Ночью мне снятся сине-черные снежинки, которые падают с неба, садятся на все, как сажа. Я с Ореном. Теперь в снах я всегда с Ореном. Мы гуляем по берегу большого холодного озера. Деревья стоят без единого листочка. Потом, когда я собираюсь что-то сказать, сформулировать какой-то важный вывод, я поворачиваюсь к нему, а его нет, и я понимаю, что его проглотило озеро.
И в этом сне случившееся не приводит меня в замешательство, я только злюсь на себя за то, что не держала его за руку чуть крепче.
Сажа падает мне на голову и руки, покрывает их. Озеро-из-сна, поглотившее моего брата-из-сна, наполнено сажей, и он тоже наполняется ею. Его глаза-из-сна, его рот-из-сна, его горло-из-сна.
* * *
Статуэточная бабочка Сапфир сидит на моем прикроватном столике. Я ношу ее с собой, когда одеваюсь, пытаясь прикрыть неуклюжие формы и углы своего тела: темные джинсы с манжетами, серебряная цепочка с лошадью под огромным толстым свитером из синей шерсти, который раньше носила мать (ныне сильно похудела, и он ей велик), синяя вязаная шапочка, натянутая на уши. Я засовываю кудряшки под нее. Но теперь на виду шрам, белый, как мел. Я высвобождаю кудряшки из-под шапочки. Волосы у меня темные и посеченные на концах. Они давно жаждут стрижки, но я им в этом отказываю. Наверное, потому, что не люблю с чем-либо расставаться.
Мне бы делать домашнее задание по «Введению в экономику», дисциплины, которую настоятельно порекомендовал мне отец. Мне бы проводить базовый статистический анализ по инфляции и безработице, — но в моей голове места для этого сейчас нет. Все мои мысли сейчас сосредоточены исключительно на Сапфир и ее смерти. Я не думаю, что она случайная, не думаю, что Сапфир «всего лишь чертовски не повезло», как сказал бы Марио.
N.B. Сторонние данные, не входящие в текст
-- ==== Sys2Proof/Laws/Exec.lean ====
section
/-! SUPPORT. What each command can answer: one lemma per meaning, listing every case with its guard. Later proofs cite
these and never unfold a meaning. -/

namespace Sys2Proof.Machine

@[simp] theorem exec_init (r : Nat) (s : State) : exec (.init r) s = execInit r s := rfl
@[simp] theorem exec_key (b : Nat) (s : State) : exec (.key b) s = execKey b s := rfl
@[simp] theorem exec_enc (n : Nat) (s : State) : exec (.enc n) s = execEnc n s := rfl
@[simp] theorem exec_dec (n : Nat) (s : State) : exec (.dec n) s = execDec n s := rfl
@[simp] theorem exec_destroy (s : State) : exec .destroy s = execDestroy s := rfl

/-! ### One equation per guard -/

theorem execInit_live {r : Nat} {s : State} (hc : s.ctx ≠ .empty) : execInit r s = .next (raiseFault .eState s) := by
  simp [execInit, hc]

theorem execInit_tooMany {r : Nat} {s : State} (hc : s.ctx = .empty) (hr : ¬ roundsFit r s) :
    execInit r s = .next (raiseFault .eAlloc s) := by simp [execInit, hc, hr]

theorem execInit_claims {r : Nat} {s : State} (hc : s.ctx = .empty) (hr : roundsFit r s) :
    execInit r s = .next (complete (claimContext r s)) := by simp [execInit, hc, hr]

theorem execDestroy_empty {s : State} (hc : s.ctx = .empty) : execDestroy s = .next (raiseFault .eState s) := by
  simp [execDestroy, hc]

theorem execDestroy_live {s : State} (hc : s.ctx ≠ .empty) :
    execDestroy s = .next (complete (releaseContext (scrubKeys s))) := by simp [execDestroy, hc]

theorem execKey_empty {b : Nat} {s : State} (hc : s.ctx = .empty) : execKey b s = .next (raiseFault .eState s) := by
  simp [execKey, hc]

theorem execKey_noBytes {s : State} (hc : s.ctx ≠ .empty) : execKey 0 s = .next (raiseFault .eKeylen0 s) := by
  simp [execKey, hc]

theorem execKey_tooLong {b : Nat} {s : State} (hc : s.ctx ≠ .empty) (hb : b ≠ 0) (hf : ¬ keyFits b s) :
    execKey b s = .next (raiseFault .eAlloc s) := by simp [execKey, hc, hb, hf]

theorem execKey_unwritten {b : Nat} {s : State} (hc : s.ctx ≠ .empty) (hb : b ≠ 0) (hf : keyFits b s)
    (hl : loadPaddedKey s.keymem (paddedCount b) b = none) : execKey b s = .refused .unwrittenKeyByte := by
  simp [execKey, hc, hb, hf, hl]

theorem execKey_installs {b : Nat} {s : State} {l : List Word} (hc : s.ctx ≠ .empty) (hb : b ≠ 0) (hf : keyFits b s)
    (hl : loadPaddedKey s.keymem (paddedCount b) b = some l) :
    execKey b s = .next (complete (installKeys (paddedCount b) (mixedKey s.t (paddedCount b) l).s s)) := by
  simp [execKey, hc, hb, hf, hl]

section Cipher

variable {f : List Word → Nat → Block → Block} {n : Nat} {s : State}

theorem runCipher_empty (hc : s.ctx = .empty) : runCipher f n s = .next (raiseFault .eState s) := by
  simp [runCipher, hc]

theorem runCipher_alloc (hc : s.ctx = .alloc) : runCipher f n s = .next (raiseFault .eNokey s) := by
  simp [runCipher, hc]

theorem runCipher_outside (hc : s.ctx = .keyed) (hf : ¬ blocksFit n s) :
    runCipher f n s = .next (raiseFault .eBounds s) := by simp [runCipher, hc, hf]

theorem runCipher_undefined (hc : s.ctx = .keyed) (hf : blocksFit n s) (hk : s.roundKeys = none) :
    runCipher f n s = .refused .undefinedRoundKey := by simp [runCipher, hc, hf, hk]

theorem runCipher_unwritten {ks : List Word} (hc : s.ctx = .keyed) (hf : blocksFit n s) (hk : s.roundKeys = some ks)
    (hm : transformBlocks (f ks s.nr.toNat) s.base n s.buf = none) :
    runCipher f n s = .refused .unwrittenBufWord := by simp [runCipher, hc, hf, hk, hm]

theorem runCipher_stores {ks : List Word} {m : Memory 32} (hc : s.ctx = .keyed) (hf : blocksFit n s)
    (hk : s.roundKeys = some ks) (hm : transformBlocks (f ks s.nr.toNat) s.base n s.buf = some m) :
    runCipher f n s = .next (complete (storeBlocks m s)) := by simp [runCipher, hc, hf, hk, hm]

end Cipher

/-! ### Everything a command can do -/

/-- Everything INIT can do. -/
theorem execInit_cases (r : Nat) (s : State) :
    (s.ctx ≠ .empty ∧ execInit r s = .next (raiseFault .eState s)) ∨
    (s.ctx = .empty ∧ ¬ roundsFit r s ∧ execInit r s = .next (raiseFault .eAlloc s)) ∨
    (s.ctx = .empty ∧ roundsFit r s ∧ execInit r s = .next (complete (claimContext r s))) := by
  by_cases h1 : s.ctx = .empty <;> by_cases h2 : roundsFit r s <;> simp [execInit, h1, h2]

/-- Everything DESTROY can do. -/
theorem execDestroy_cases (s : State) :
    (s.ctx = .empty ∧ execDestroy s = .next (raiseFault .eState s)) ∨
    (s.ctx ≠ .empty ∧ execDestroy s = .next (complete (releaseContext (scrubKeys s)))) := by
  by_cases h1 : s.ctx = .empty <;> simp [execDestroy, h1]

/-- Everything KEY can do. -/
theorem execKey_cases (b : Nat) (s : State) :
    (s.ctx = .empty ∧ execKey b s = .next (raiseFault .eState s)) ∨
    (s.ctx ≠ .empty ∧ b = 0 ∧ execKey b s = .next (raiseFault .eKeylen0 s)) ∨
    (s.ctx ≠ .empty ∧ b ≠ 0 ∧ ¬ keyFits b s ∧ execKey b s = .next (raiseFault .eAlloc s)) ∨
    (s.ctx ≠ .empty ∧ b ≠ 0 ∧ keyFits b s ∧ loadPaddedKey s.keymem (paddedCount b) b = none ∧
      execKey b s = .refused .unwrittenKeyByte) ∨
    (s.ctx ≠ .empty ∧ b ≠ 0 ∧ keyFits b s ∧ ∃ l, loadPaddedKey s.keymem (paddedCount b) b = some l ∧
      execKey b s =
        .next (complete (installKeys (paddedCount b) (mixedKey s.t (paddedCount b) l).s s))) := by
  by_cases h1 : s.ctx = .empty
  · simp [execKey, h1]
  by_cases h2 : b = 0
  · simp [execKey, h1, h2]
  by_cases h3 : keyFits b s
  · cases h4 : loadPaddedKey s.keymem (paddedCount b) b <;> simp [execKey, h1, h2, h3, h4]
  · simp [execKey, h1, h2, h3]

/-- Everything the shape of ENC and DEC can do. -/
theorem runCipher_cases (f : List Word → Nat → Block → Block) (n : Nat) (s : State) :
    (s.ctx = .empty ∧ runCipher f n s = .next (raiseFault .eState s)) ∨
    (s.ctx = .alloc ∧ runCipher f n s = .next (raiseFault .eNokey s)) ∨
    (s.ctx = .keyed ∧ ¬ blocksFit n s ∧ runCipher f n s = .next (raiseFault .eBounds s)) ∨
    (s.ctx = .keyed ∧ blocksFit n s ∧ s.roundKeys = none ∧ runCipher f n s = .refused .undefinedRoundKey) ∨
    (s.ctx = .keyed ∧ blocksFit n s ∧ (∃ ks, s.roundKeys = some ks ∧
      transformBlocks (f ks s.nr.toNat) s.base n s.buf = none) ∧ runCipher f n s = .refused .unwrittenBufWord) ∨
    (s.ctx = .keyed ∧ blocksFit n s ∧ ∃ ks m, s.roundKeys = some ks ∧
      transformBlocks (f ks s.nr.toNat) s.base n s.buf = some m ∧
      runCipher f n s = .next (complete (storeBlocks m s))) := by
  cases h1 : s.ctx with
  | empty => simp [runCipher, h1]
  | alloc => simp [runCipher, h1]
  | keyed =>
    by_cases h2 : blocksFit n s
    · cases h3 : s.roundKeys with
      | none => simp [runCipher, h1, h2, h3]
      | some ks => cases h4 : transformBlocks (f ks s.nr.toNat) s.base n s.buf <;> simp [runCipher, h1, h2, h3, h4]
    · simp [runCipher, h1, h2]

/-- How a command that answers a next state ends: either a fault that changed the status alone, or a completion of one
of the five effects. -/
inductive Ended (i : Instr) (s : State) : State → Prop
  | faulted (code : Result) (h : code ≠ .ok) : Ended i s (raiseFault code s)
  | claimed (r : Nat) (hi : i = .init r) (hc : s.ctx = .empty) (hr : roundsFit r s) :
      Ended i s (complete (claimContext r s))
  | keyed (b : Nat) (l : List Word) (hi : i = .key b) (hc : s.ctx ≠ .empty) (hb : b ≠ 0) (hf : keyFits b s)
      (hl : loadPaddedKey s.keymem (paddedCount b) b = some l) :
      Ended i s (complete (installKeys (paddedCount b) (mixedKey s.t (paddedCount b) l).s s))
  | stored (f : List Word → Nat → Block → Block) (n : Nat) (ks : List Word) (m : Memory 32)
      (hi : i = .enc n ∧ f = encBlock ∨ i = .dec n ∧ f = decBlock) (hc : s.ctx = .keyed) (hf : blocksFit n s)
      (hk : s.roundKeys = some ks) (hm : transformBlocks (f ks s.nr.toNat) s.base n s.buf = some m) :
      Ended i s (complete (storeBlocks m s))
  | destroyed (hi : i = .destroy) (hc : s.ctx ≠ .empty) : Ended i s (complete (releaseContext (scrubKeys s)))

theorem ended_of_runCipher {f : List Word → Nat → Block → Block} {n : Nat} {i : Instr} {s t : State}
    (hi : i = .enc n ∧ f = encBlock ∨ i = .dec n ∧ f = decBlock) (h : runCipher f n s = .next t) : Ended i s t := by
  rcases runCipher_cases f n s with ⟨-, e⟩ | ⟨-, e⟩ | ⟨-, -, e⟩ | ⟨-, -, -, e⟩ | ⟨-, -, -, e⟩ | ⟨hc, hf, ks, m, hk, hm, e⟩ <;>
    rw [e] at h <;> cases h
  · exact .faulted _ (by decide)
  · exact .faulted _ (by decide)
  · exact .faulted _ (by decide)
  · exact .stored f n ks m hi hc hf hk hm

/-- The inversion lemma of `exec`. -/
theorem exec_ended {i : Instr} {s t : State} (h : exec i s = .next t) : Ended i s t := by
  cases i with
  | init r =>
    rw [exec_init] at h
    rcases execInit_cases r s with ⟨-, e⟩ | ⟨-, -, e⟩ | ⟨hc, hr, e⟩ <;> rw [e] at h <;> cases h
    · exact .faulted _ (by decide)
    · exact .faulted _ (by decide)
    · exact .claimed r rfl hc hr
  | key b =>
    rw [exec_key] at h
    rcases execKey_cases b s with ⟨-, e⟩ | ⟨-, -, e⟩ | ⟨-, -, -, e⟩ | ⟨-, -, -, -, e⟩ | ⟨hc, hb, hf, l, hl, e⟩ <;>
      rw [e] at h <;> cases h
    · exact .faulted _ (by decide)
    · exact .faulted _ (by decide)
    · exact .faulted _ (by decide)
    · exact .keyed b l rfl hc hb hf hl
  | enc n => exact ended_of_runCipher (.inl ⟨rfl, rfl⟩) h
  | dec n => exact ended_of_runCipher (.inr ⟨rfl, rfl⟩) h
  | destroy =>
    rw [exec_destroy] at h
    rcases execDestroy_cases s with ⟨-, e⟩ | ⟨hc, e⟩ <;> rw [e] at h <;> cases h
    · exact .faulted _ (by decide)
    · exact .destroyed rfl hc

end Sys2Proof.Machine
end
Я собираюсь вернуться в Гдетотам, к блевотно-желтому дому с маргаритками. Не знаю наверняка, что собираюсь сделать, придя туда, но прийти я должна. Должна поближе узнать ее, какой бы она ни была.
* * *
Мне требуется немалое время, чтобы найти это место. При дневном свете нарисованные маргаритки сверкают еще сильнее. Никого нет — никаких полицейских, никто ничего не вынюхивает, пытаясь содействовать торжеству правосудия.
Я осторожно подхожу к парадной двери. Она перекрещена полицейской лентой. Я тук тук тук, ку-ку, понятное дело, легонько прикусываю язык девять раз, прежде чем пытаюсь повернуть ручку… Заперто. Не знаю, чего еще я ожидала. Удары сердца едва не крушат ребра, когда я крадусь по проулку, к двери черного хода. Прохожу мимо разбитого окна, тоже перекрещенного полицейской лентой, и замечаю, что пулю из стены вытащили. Новый, тошнотворный страх облепляет меня, вызывая желание дать задний ход. Я не поддаюсь.
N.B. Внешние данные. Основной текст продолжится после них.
/-- Settles O31: the fold by induction on the number of steps; no step changes the length of an array. -/
theorem mixingPassInOrder : Obligations.MixingPassInOrder := by
  unfold Obligations.MixingPassInOrder
  refine fun t c l => ⟨mixSteps_eq_foldl t c _ _, fun ht hc hl n i => ⟨?_, ?_⟩⟩
  · rw [length_mixSteps_s, length_seedKeys]
    exact Nat.mod_lt i ht
  · rw [length_mixSteps_l, hl]
    exact Nat.mod_lt i hc

/-- All the cells that the completed KEY writes, with the stores written out (rule R157). -/
theorem installKeys_eq {c : Nat} {ks : List Word} {s : State} (hks : ks.length = s.t) :
    installKeys c ks s =
      { s with
        sStore := ks.map some ++ s.sStore.drop s.t
        lStore := List.replicate c 0 ++ s.lStore.drop c
        a := 0, b := 0, ctx := .keyed } := by
  rw [installKeys, overwrite_replicate, overwrite, List.length_map, hks]

/-- Settles O27: one fault per failing check; on written key bytes the padded key loads and its schedule is
installed. -/
theorem keyDerivesTheSchedule : Obligations.KeyDerivesTheSchedule := by
  unfold Obligations.KeyDerivesTheSchedule
  refine fun b s => ⟨encode_key_toNat, fun hc => execKey_empty hc, fun hc hb => hb ▸ execKey_noBytes hc,
    fun hc hf hb => execKey_tooLong hc hb (Nat.not_le_of_gt hf), fun hc hb hf hw => ?_⟩
  obtain ⟨l, hl⟩ := loadPaddedKey_isSome_iff (c := paddedCount b).2 hw
  have hks : (mixedKey s.t (paddedCount b) l).s.length = s.t := length_mixedKey_s ..
  refine ⟨l, _, hl, rfl, hks, ?_⟩
  rw [exec_key, execKey_installs hc (Nat.ne_of_gt hb) hf hl, installKeys_eq hks]
  rfl

/-! ### What the invariant gives -/

/-- Under the invariant a keyed context has its `T` round keys (rules R23, R39). -/
theorem State.Inv.exists_roundKeys {s : State} (h : s.Inv) (hc : s.ctx = .keyed) :
    ∃ ks, s.roundKeys = some ks ∧ ks.length = s.t := by
  obtain ⟨ks, hks, hlen⟩ := definedWords_of_isSome h.t_le_length (h.keyedDefined hc)
  refine ⟨ks, ?_, hlen⟩
  simpa [State.roundKeys, hc] using hks

section Answers

variable {f : List Word → Nat → Block → Block} {n b : Nat} {s : State}

/-- Every byte of KEYMEM and every word of BUF holds a value. -/
def AllWritten (s : State) : Prop :=
  (∀ a, a < s.params.keyMaxBytes → (Memory.read s.keymem a).isSome = true) ∧
  (∀ j, j < 2 * s.params.bufBlocks → (Memory.read s.buf j).isSome = true)

/-- The command answers a next state, and completes there exactly if `p`. -/
def CompletesIff (x : Answer) (p : Prop) : Prop := ∃ t, x = .next t ∧ (t.res = .ok ↔ p)

theorem completesIff_of_fault {x : Answer} {p : Prop} {code : Result} (hx : x = .next (raiseFault code s))
    (hcode : code ≠ .ok) (hp : ¬ p) : CompletesIff x p := ⟨_, hx, iff_of_false hcode hp⟩

theorem completesIff_of_complete {x : Answer} {p : Prop} (hx : x = .next (complete s)) (hp : p) : CompletesIff x p :=
  ⟨_, hx, iff_of_true rfl hp⟩

/-- A cipher command is refused for a round key without a value only in a keyed context that has such a key. -/
theorem runCipher_ne_undefinedRoundKey (h : s.Inv) : runCipher f n s ≠ .refused .undefinedRoundKey := by
  rcases runCipher_cases f n s with
    ⟨-, e⟩ | ⟨-, e⟩ | ⟨-, -, e⟩ | ⟨hc, -, hk, -⟩ | ⟨-, -, -, e⟩ | ⟨-, -, ks, m, -, -, e⟩
  · rw [e]; nofun
  · rw [e]; nofun
  · rw [e]; nofun
  · obtain ⟨ks, hks, -⟩ := h.exists_roundKeys hc
    rw [hk] at hks
    cases hks
  · rw [e]; nofun
  · rw [e]; nofun
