-- ==== Sys2Proof/Machine/Port.lean ====
section
/-! DEFINITION. The register port's writes and the moves of the agents (`20_memory.md` R36–R38, `30_encoding.md` R51, R55,
`00_scope.md` R6). -/

namespace Sys2Proof.Machine

/-- `Dispatch(v)`: run the command, or complete INVALID_ARGUMENT where the word is none (R51, R52). -/
def dispatch (v : Word) (s : State) : Host.Outcome State Fault Refusal :=
  match decode v with
  | .ok i => exec i s
  | .error _ => .next (complete .invalidArgument s)

/-- `RegWrite(idx, v)`: only CMD does anything; while busy its word is dropped and sets OVERRUN (R36, R37, R38). -/
def regWrite (idx : RegIndex) (v : Word) (s : State) : Host.Outcome State Fault Refusal :=
  if idx ≠ 0 then .next s
  else if s.busy then .next { s with overrun := true }
  else dispatch v s

/-- One iteration of `wait_idle`: read STATUS; while BUSY, one engine step and then again (R55, log 16). -/
def waitIdleStep (s : State) : State :=
  if s.busy then { hostRead 1 s with agenda := .engine :: .waitIdle :: s.agenda } else hostRead 1 s

/-- The Host's move of a statement (R55); a word that does not assemble gives none (R53). -/
def hostMove : HostStmt → Option Move
  | .wr idx v => v.assemble.map (Move.regWrite idx.index)
  | .rd idx => some (.regRead idx.index)
  | .waitIdle => some .waitIdle

/-- One agent's move, already taken off the agenda (R6). -/
def perform (m : Move) (s : State) : Host.Outcome State Fault Refusal :=
  match m with
  | .regRead idx => .next (hostRead idx s)
  | .regWrite idx v => regWrite idx v s
  | .waitIdle => .next (waitIdleStep s)
  | .engine => if s.busy then .next (engineStep s) else .fault .engineNotEnabled
  | .clock ticks => .next (clockAdvance ticks s)
  | .reset k => .next (doReset k s)

/-- The move where the agenda lists none: the Engine while it is enabled, else the Clock (R6, R124, log 2). -/
def defaultMove (s : State) : State :=
  if s.busy then engineStep s else clockStep s

/-- The CMD word an opcode-table word of `nbits` bits stands for: the bits above them are 0. -/
def tableWord (nbits w : Nat) : Word := BitVec.ofNat 32 (w % 2 ^ nbits)

end Sys2Proof.Machine
end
Добираюсь до двери черного хода. Выглядит она хлипкой. Похоже, открыть ее никому не составит труда. Около ручки в дереве трещина. Начинаю работать с отколовшейся щепкой. Скоро отламываю ее.
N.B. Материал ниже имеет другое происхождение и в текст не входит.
-- ==== Sys2Proof/Safety.lean ====
section
/-! DEFINITION. What the statements speak of: the invariant of `10_state.md` R29, whose turn it is, what the trace says
happened on the lines, and two states the host cannot tell apart. -/

namespace Sys2Proof.Machine

/-- The invariant of every reachable state: R29, with the ranges of R13, R16, the closed form's bound on a partial `shift` (R68),
CLK low between steps (R59) and the pin directions (R30). -/
structure Invariant (s : State) : Prop where
  wait_cleared    : s.phase = .wait → s.bitCount = 0 ∧ s.trailCount = 0 ∧ s.shift = 0
  shift_bits      : s.phase = .shift → s.bitCount < 24 ∧ s.trailCount = 0
  shift_partial   : s.phase = .shift → s.shift.toNat < 2 ^ s.bitCount
  trail_pulses    : s.phase = .trail → s.bitCount = 24 ∧ s.trailCount < s.curN.toNat - 24
  busy_legal      : s.phase ≠ .idle → legalPulses s.curN.toNat = true
  bits_range      : s.bitCount ≤ 24
  trail_range     : s.trailCount ≤ 3
  desync_unknown  : s.desync = true → s.latched = none
  latched_legal   : ∀ n, s.latched = some n → legalPulses n.toNat = true
  smode_legal     : ∀ n, s.smode = some n → legalPulses n.toNat = true
  raw_high        : s.raw.extractLsb' 24 8 = 0
  clk_low         : s.clkOut = false
  clk_output      : s.clkDir = .output
  data_input      : s.dataDir = .input

/-- The next step is the Engine's: a command is in flight, and the agenda gives the Engine the move or lists none (R6, log 2). -/
def EngineTurn (s : State) : Prop :=
  s.params.pinsOk = true ∧ s.phase ≠ .idle ∧ (s.agenda = [] ∨ s.agenda.head? = some .engine)

/-- The next step is a reset. -/
def ResetTurn (s : State) : Prop := ∃ k, s.agenda.head? = some (.reset k)

/-- The platform answers `ok` to the next `k` pin primitives, by its inputs or because it cannot fault. -/
def OkAnswers (k : Nat) (s : State) : Prop :=
  s.params.gpioMayFault = false ∨ List.replicate k Answer.ok <+: s.gpioIn

/-- The number bits sampled in this order stand for, most significant first (R68). -/
def msbFirst (bits : List Level) : Nat := bits.foldl (fun acc d => 2 * acc + d.toNat) 0

/-- The events on the two lines: the trace without its timestamps. -/
def lineEvents (tr : List Event) : List Event :=
  tr.filter fun e => match e with
    | .ts _ => false
    | _ => true

/-- Rising edges the platform accepted, from the level CLK has before the first event (R59; log 23). -/
def risingEdges : Level → List Event → Nat
  | _, [] => 0
  | l, .clkSet b :: es => (if !l && b then 1 else 0) + risingEdges b es
  | _, .clkFault b :: es => risingEdges b es
  | l, _ :: es => risingEdges l es

/-- One data pulse and one trailing pulse as the trace shows them (R59, R75). -/
def dataPulseEvents (d : Level) : List Event := [.clkSet true, .sample d, .clkSet false]

/-- One trailing pulse. -/
def trailPulseEvents : List Event := [.clkSet true, .clkSet false]

/-- The pulses a READ in SHIFT or TRAIL has still to make, if no fault ends it sooner (R77). -/
def pulsesLeft (s : State) : Nat := (24 - s.bitCount) + (s.curN.toNat - 24 - s.trailCount)

/-- `u` is `s` with its clock, and every timestamp a rule still reads, later by `δ`; the trace may differ (R22). -/
def TimeShifted (δ : Stamp) (s u : State) : Prop :=
  u = { s with ts := s.ts + δ, tCmd := u.tCmd, tReady := u.tReady, tConv := u.tConv, trace := u.trace } ∧
  (s.phase ≠ .idle → u.tCmd = s.tCmd + δ) ∧
  (s.phase = .shift ∨ s.phase = .trail → u.tReady = s.tReady + δ)

/-- Two outcomes related state by state, or the same stop. -/
def OutcomesAgree (R : State → State → Prop) (a b : Host.Outcome State Fault Refusal) : Prop :=
  match a, b with
  | .next t, .next v => R t v
  | .fault x, .fault y => x = y
  | .refused x, .refused y => x = y
  | _, _ => False

/-- `k` steps of the machine behind the host's interface, stopping at the first that does not go on. -/
def runSteps (k : Nat) (s : State) : Host.Outcome State Fault Refusal := Sys2Proof.core.run k s

/-- A step is safe where it neither faults nor is refused. -/
def StepSafe (s : State) : Prop := ∃ t, step s = .next t

end Sys2Proof.Machine
end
Внезапно пара сильных рук хватает меня за плечи.
Я непроизвольно вскрикиваю и разворачиваюсь, готовая ударить, готовая убежать. Я очень испугана, и в первое мгновение не могу понять, что вижу перед собой: какая-то безумная смесь из медведя, и зубов, и парня.
Потом соображаю, что руки на моих плечах принадлежат парню в шапке «медвежьи ушки». Это тот самый парень с блошиного рынка, который, пробегая мимо, толкнул меня на стол Марио. Его глаза на мгновения превращаются в щелочки, потом широко раскрываются. Должно быть, по моим глазам он заметил, что я его узнала.
— Что ты тут делаешь? — спрашивает он, когда я стряхиваю его руки со своих плеч.
— Я… я ничего не делаю. А что делаешь ты? — выплевываю я. — Ты тот, кто… почему ты… — слова срываются с губ, не складываясь в связные фразы. — Почему ты так подходишь сзади… ты мог быть… — «Ты мог быть убийцей», — едва не говорю я, но не могу договорить до конца, не могу сказать это парню в дурацкой шапке с «медвежьими ушками», за кого я его едва не приняла, о том, что он, по моему разумению, собирался сделать.
Он пристально смотрит на меня, похоже, оценивает. Потом, внезапно, разом меняется, лицо расплывается в широкой улыбке.
— Эй, чел, не стреляй! — Вскидывает руки в воздух, будто мы играем в полицейского и вора и я нацелила пистолет ему в сердце. — Всего лишь простой вопрос. Разве ты не помнишь меня? Вчера… Le Market du Flea? — Он отставляет назад левую ногу и кланяется, притворяясь, что снимает с головы невидимую шляпу, принося извинения, но реальная шапка с «медвежьими ушками» остается на голове.
«Чудик», — думаю я, но не говорю.
— Я тебя помню. — В голосе по-прежнему сердитые нотки. — Ты врезался в меня. Какого черта ты бежал так быстро?
— Так вышло. Разминал ноги. Сожалею об этом. Но что может быть лучше быстрого бега по запруженному людьми рынку? — Хотя слова легко слетают с губ, он постоянно переминается с ноги на ногу, даже чуть подпрыгивает. То ли ему очень хочется отлить, то ли он из-за чего-то нервничает. — Я увидел тебя в проулке, подумал, что подойду и поздороваюсь.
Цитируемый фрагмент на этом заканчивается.